─── PROVIDED DATA ───
/-- The decoder's masks test exactly that rule. -/
theorem masked_iff_fieldsLegal (f : Format) (a : BitVec 8) (d : BitVec 64) :
    a &&& maskA f = 0#8 ∧ d &&& maskD f = 0#64 ↔ f.FieldsLegal a d := by
  have wholeA : a &&& 0xFF#8 = a := BitVec.and_allOnes
  cases f with
  | z => simp only [maskA, maskD, Format.FieldsLegal, wholeA, BitVec.and_allOnes]
  | b => simp only [maskA, maskD, Format.FieldsLegal, bitField_iff, BitVec.and_allOnes]
  | s => simp only [maskA, maskD, Format.FieldsLegal, BitVec.and_zero, BitVec.and_allOnes, true_and]
  | w => simp only [maskA, maskD, Format.FieldsLegal, wholeA, BitVec.and_zero, and_true]
  | sw => simp only [maskA, maskD, Format.FieldsLegal, BitVec.and_zero, and_self]

/-- What a word that decodes must be: a row of R95 has its opcode, its fields keep the rule of the row's format, and the
instruction is the one the row builds from them. -/
theorem decode_ok_row {cw : CmdWord} {i : Instr} (h : decode cw = .ok i) :
    ∃ r ∈ opRows, r.op = opField cw ∧ r.format.FieldsLegal (aField cw) (dField cw) ∧
      r.build (aField cw) (dField cw) = i := by
  rw [← cmdWord_fields cw, decode_cmdWord] at h
  cases found : findRow (opField cw) with
  | none => simp only [found, reduceCtorEq] at h
  | some r =>
    simp only [found] at h
    split at h
    · next masked =>
      have legal := (masked_iff_fieldsLegal r.format _ _).1 masked
      have sameOp : r.op = opField cw := by simpa only [beq_iff_eq] using List.find?_some found
      exact ⟨r, List.mem_of_find?_eq_some found, sameOp, legal, Except.ok.inj h⟩
    · cases h

/-- From fields that keep its format's rule a row builds a well-formed instruction, with these fields in its encoding: each
operand the row uses is a field, and the fields it does not use are zero. -/
theorem encode_build {r : OpRow} (row : r ∈ opRows) {a : BitVec 8} {d : BitVec 64} (legal : r.format.FieldsLegal a d) :
    (r.build a d).wellFormed = true ∧ encode (r.build a d) = cmdWord r.op a d := by
  fin_cases row <;>
    simp_all only [Format.FieldsLegal, Instr.wellFormed, encode, beq_self_eq_true, and_self]

/-- One case per row of R95. -/
theorem decode_encode (i : Instr) : i.wellFormed = true → decode (encode i) = .ok i := by
  cases i with
  | nop => exact Laws.RoundTrip.nop
  | reset => exact Laws.RoundTrip.reset
  | rdstat => exact Laws.RoundTrip.rdstat
  | rdbit => exact Laws.RoundTrip.rdbit
  | rdbyte => exact Laws.RoundTrip.rdbyte
  | rdword => exact Laws.RoundTrip.rdword
  | wrbit a => exact Laws.RoundTrip.wrbit a
  | wrbyte d => exact Laws.RoundTrip.wrbyte d
  | wrword d => exact Laws.RoundTrip.wrword d
  | flush => exact Laws.RoundTrip.flush
  | count a => exact Laws.RoundTrip.count a
  | setfreq a d => exact Laws.RoundTrip.setfreq a d
  | getfreq a => exact Laws.RoundTrip.getfreq a
  | build => exact Laws.RoundTrip.build
  | getnleaf => exact Laws.RoundTrip.getnleaf
  | gettotal => exact Laws.RoundTrip.gettotal
  | encode a => exact Laws.RoundTrip.encode a
  | decode => exact Laws.RoundTrip.decode
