-- ==== Sys2Proof/Safety.lean ====
section
/-! DEFINITION. The terms the statements use: readiness, the hang set, the branch table, runs without reset, what the next host move is, and the consistency of a state. -/

namespace Sys2Proof.Machine

/-- The block takes requests: `STATUS` is `IDLE` or `DONE` (R63). -/
abbrev State.Ready (s : State) : Prop := s.status = .idle ∨ s.status = .done

/-- `value[62:52]` as a number (R37). -/
abbrev expOf (value : Word) : Nat := (value.extractLsb' 52 11).toNat

/-- `value[51:0]` as a 64-bit vector (R37). -/
abbrev manOf (value : Word) : Word := (value.extractLsb' 0 52).setWidth 64

/-- `value[63]` as a 64-bit vector (R37). -/
abbrev signOf (value : Word) : Word := (value.extractLsb' 63 1).setWidth 64

/-- `bias0 = E - 1023 + floatxBias`, written out (R72, R81). -/
abbrev bias0 (value : Word) (expBits : Nat) : Int := (expOf value : Int) - 1023 + (2 ^ (expBits - 1) - 1)

/-- The hang set, as a host can test for it (R90, R126). -/
abbrev InHangSet (value : Word) (totBits expBits : Nat) : Prop :=
  LegalParams totBits expBits ∧ manOf value = 0 ∧ 1 ≤ expOf value ∧
    (expOf value : Int) ≤ 1024 - 2 ^ (expBits - 1)

/-- `(S << (totBits - 1)) | (expfield << fmb) | manfield` (R106). -/
def packed (totBits expBits : Nat) (s expfield manfield : Word) : Word :=
  (s <<< (totBits - 1)) ||| (expfield <<< (totBits - expBits - 1)) ||| manfield

/-- The mantissa field the table gives for a 52-bit vector `m` (R72, R97). -/
def tableMantissa (totBits expBits : Nat) (m : Word) : Word :=
  if totBits - expBits - 1 ≤ 52 then m >>> (52 - (totBits - expBits - 1))
  else (Config.wideAlign m (totBits - expBits - 1)).setWidth 64

/-- The branch table of R72 with the layout of R106: the closed form of CONVERT for legal parameters,
`none` on the HANG row. Written from the table, not from the procedure. -/
def branchTable (value : Word) (totBits expBits : Nat) : Option Word :=
  if expOf value = 0 ∧ manOf value = 0 then some (packed totBits expBits (signOf value) 0 0)
  else if expOf value = 0x7FF ∧ manOf value = 0 then
    some (packed totBits expBits (signOf value) (ones expBits) 0)
  else if expOf value = 0x7FF then
    some (packed totBits expBits (signOf value) (ones expBits) (1#64 <<< (totBits - expBits - 2)))
  else if bias0 value expBits ≤ 0 ∧ manOf value = 0 then none
  else if bias0 value expBits ≤ 0 then
    some (packed totBits expBits (signOf value) 0
      (tableMantissa totBits expBits (manOf value >>> (-bias0 value expBits).toNat)))
  else if bias0 value expBits < 2 ^ expBits - 1 then
    some (packed totBits expBits (signOf value) (BitVec.ofNat 64 (bias0 value expBits).toNat)
      (tableMantissa totBits expBits (manOf value)))
  else some (packed totBits expBits (signOf value) (ones expBits) 0)

/-- The exponent field of a result (R39). -/
def expField (totBits expBits : Nat) (r : Word) : Nat :=
  (r >>> (totBits - expBits - 1)).toNat % 2 ^ expBits

/-- The mantissa field of a result (R39). -/
def manField (totBits expBits : Nat) (r : Word) : Nat := r.toNat % 2 ^ (totBits - expBits - 1)

/-- `k` steps of the machine, stopping at the first fault or refusal. -/
def runSteps : Nat → State → Host.Outcome State Fault Refusal
  | 0, s => .next s
  | k + 1, s =>
    match step s with
    | .next u => runSteps k u
    | .fault r => .fault r
    | .refused r => .refused r

/-- The host move drives `rst = 0`. -/
def HostMove.noReset : HostMove → Bool
  | .edge p => !p.rst
  | .request _ => true

/-- The operands a host move presents: an edge does with `rst = 0` and `start = 1` (R63), a request always. -/
def HostMove.operands : HostMove → Option (Word × Width × Width)
  | .edge p => if !p.rst && p.start then some (p.value, p.totBits, p.expBits) else none
  | .request req => some (valueField req, totBitsField req, expBitsField req)

/-- The operands the host's next move presents, if it presents any. -/
def State.presented (s : State) : Option (Word × Width × Width) := s.host.head?.bind HostMove.operands

/-- The host's next move is an edge with `rst = 1` (R121). -/
def State.takesReset (s : State) : Bool := s.host.head?.any fun mv => !mv.noReset

/-- What holds of every state the block can be in: the latches of an accepted request are legal (R63),
`DONE` means that `RESULT` is the conversion of the latched request (R34), `RESULT` is 0 in `IDLE`
(R22), and `CAUSE` is recorded exactly in `FAULT` (R15, R113). -/
structure State.Consistent (s : State) : Prop where
  busy_legal : s.status = .busy → LegalParams s.totR.toNat s.expR.toNat
  done_result : s.status = .done → latchedResult s = some s.result
  idle_result : s.status = .idle → s.result = 0
  cause_fault : s.cause ≠ .noFault ↔ s.status = .fault

end Sys2Proof.Machine
end

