-- ==== Sys2Proof/Laws/State.lean ====
section
/-! SUPPORT. Each field after each transition, so that no proof unfolds a record update. -/

namespace Sys2Proof.Machine

/-! ## Acceptance (R63) -/

section

variable (p : InPorts) (s : State)

@[simp] theorem accept_status : (accept p s).status = .busy := rfl
@[simp] theorem accept_cause : (accept p s).cause = s.cause := rfl
@[simp] theorem accept_result : (accept p s).result = s.result := rfl
@[simp] theorem accept_valueR : (accept p s).valueR = p.value := rfl
@[simp] theorem accept_totR : (accept p s).totR = p.totBits := rfl
@[simp] theorem accept_expR : (accept p s).expR = p.expBits := rfl
@[simp] theorem accept_cyclesLeft : (accept p s).cyclesLeft = Config.latency s.freeCount p.value p.totBits p.expBits := rfl
@[simp] theorem accept_freeCount : (accept p s).freeCount = s.freeCount + 1 := rfl
@[simp] theorem accept_host : (accept p s).host = s.host := rfl

end

/-! ## The fault transition (R111) -/

section

variable (c : Cause) (s : State)

@[simp] theorem raiseFault_status : (raiseFault c s).status = .fault := rfl
@[simp] theorem raiseFault_cause : (raiseFault c s).cause = c := rfl
@[simp] theorem raiseFault_result : (raiseFault c s).result = s.result := rfl
@[simp] theorem raiseFault_valueR : (raiseFault c s).valueR = s.valueR := rfl
@[simp] theorem raiseFault_totR : (raiseFault c s).totR = s.totR := rfl
@[simp] theorem raiseFault_expR : (raiseFault c s).expR = s.expR := rfl
@[simp] theorem raiseFault_cyclesLeft : (raiseFault c s).cyclesLeft = s.cyclesLeft := rfl
@[simp] theorem raiseFault_freeCount : (raiseFault c s).freeCount = s.freeCount := rfl
@[simp] theorem raiseFault_host : (raiseFault c s).host = s.host := rfl

end

/-! ## Completion (R64) -/

section

variable (r : Word) (s : State)

@[simp] theorem publish_status : (publish r s).status = .done := rfl
@[simp] theorem publish_cause : (publish r s).cause = s.cause := rfl
@[simp] theorem publish_result : (publish r s).result = r := rfl
@[simp] theorem publish_valueR : (publish r s).valueR = s.valueR := rfl
@[simp] theorem publish_totR : (publish r s).totR = s.totR := rfl
@[simp] theorem publish_expR : (publish r s).expR = s.expR := rfl
@[simp] theorem publish_cyclesLeft : (publish r s).cyclesLeft = 0 := rfl
@[simp] theorem publish_freeCount : (publish r s).freeCount = s.freeCount := rfl
@[simp] theorem publish_host : (publish r s).host = s.host := rfl

end

/-! ## The reset event (R121) -/

section

variable (s : State)

@[simp] theorem resetEvent_status : (resetEvent s).status = .idle := rfl
@[simp] theorem resetEvent_cause : (resetEvent s).cause = .noFault := rfl
@[simp] theorem resetEvent_result : (resetEvent s).result = 0 := rfl
@[simp] theorem resetEvent_valueR : (resetEvent s).valueR = Config.resetValueR s.freeCount := rfl
@[simp] theorem resetEvent_totR : (resetEvent s).totR = Config.resetTotR s.freeCount := rfl
@[simp] theorem resetEvent_expR : (resetEvent s).expR = Config.resetExpR s.freeCount := rfl
@[simp] theorem resetEvent_cyclesLeft : (resetEvent s).cyclesLeft = 0 := rfl
@[simp] theorem resetEvent_freeCount : (resetEvent s).freeCount = s.freeCount + 1 := rfl
@[simp] theorem resetEvent_host : (resetEvent s).host = s.host := rfl

end

/-! ## Moves taken and given -/

theorem nextMove_of_nil {s : State} (h : s.host = []) : nextMove s = (.edge idlePorts, s) := by
  simp [nextMove, h]

theorem nextMove_of_cons {s : State} {mv : HostMove} {rest : List HostMove} (h : s.host = mv :: rest) :
    nextMove s = (mv, { s with host := rest }) := by
  simp [nextMove, h]

@[simp] theorem nextMove_cons (s : State) (mv : HostMove) (rest : List HostMove) :
    nextMove { s with host := mv :: rest } = (mv, { s with host := rest }) := rfl

end Sys2Proof.Machine
end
───
* TRY IT: Word for word, repeat the data from its first line through the line with "wholeA, BitVec.and_zero, and_true]", including both of those lines and no others.

* YOUR SOLUTION:
/-- The decoder's masks test exactly that rule. -/
theorem masked_iff_fieldsLegal (f : Format) (a : BitVec 8) (d : BitVec 64) :
    a &&& maskA f = 0#8 ∧ d &&& maskD f = 0#64 ↔ f.FieldsLegal a d := by
  have wholeA : a &&& 0xFF#8 = a := BitVec.and_allOnes
  cases f with
  | z => simp only [maskA, maskD, Format.FieldsLegal, wholeA, BitVec.and_allOnes]
  | b => simp only [maskA, maskD, Format.FieldsLegal, bitField_iff, BitVec.and_allOnes]
  | s => simp only [maskA, maskD, Format.FieldsLegal, BitVec.and_zero, BitVec.and_allOnes, true_and]
  | w => simp only [maskA, maskD, Format.FieldsLegal, wholeA, BitVec.and_zero, and_true]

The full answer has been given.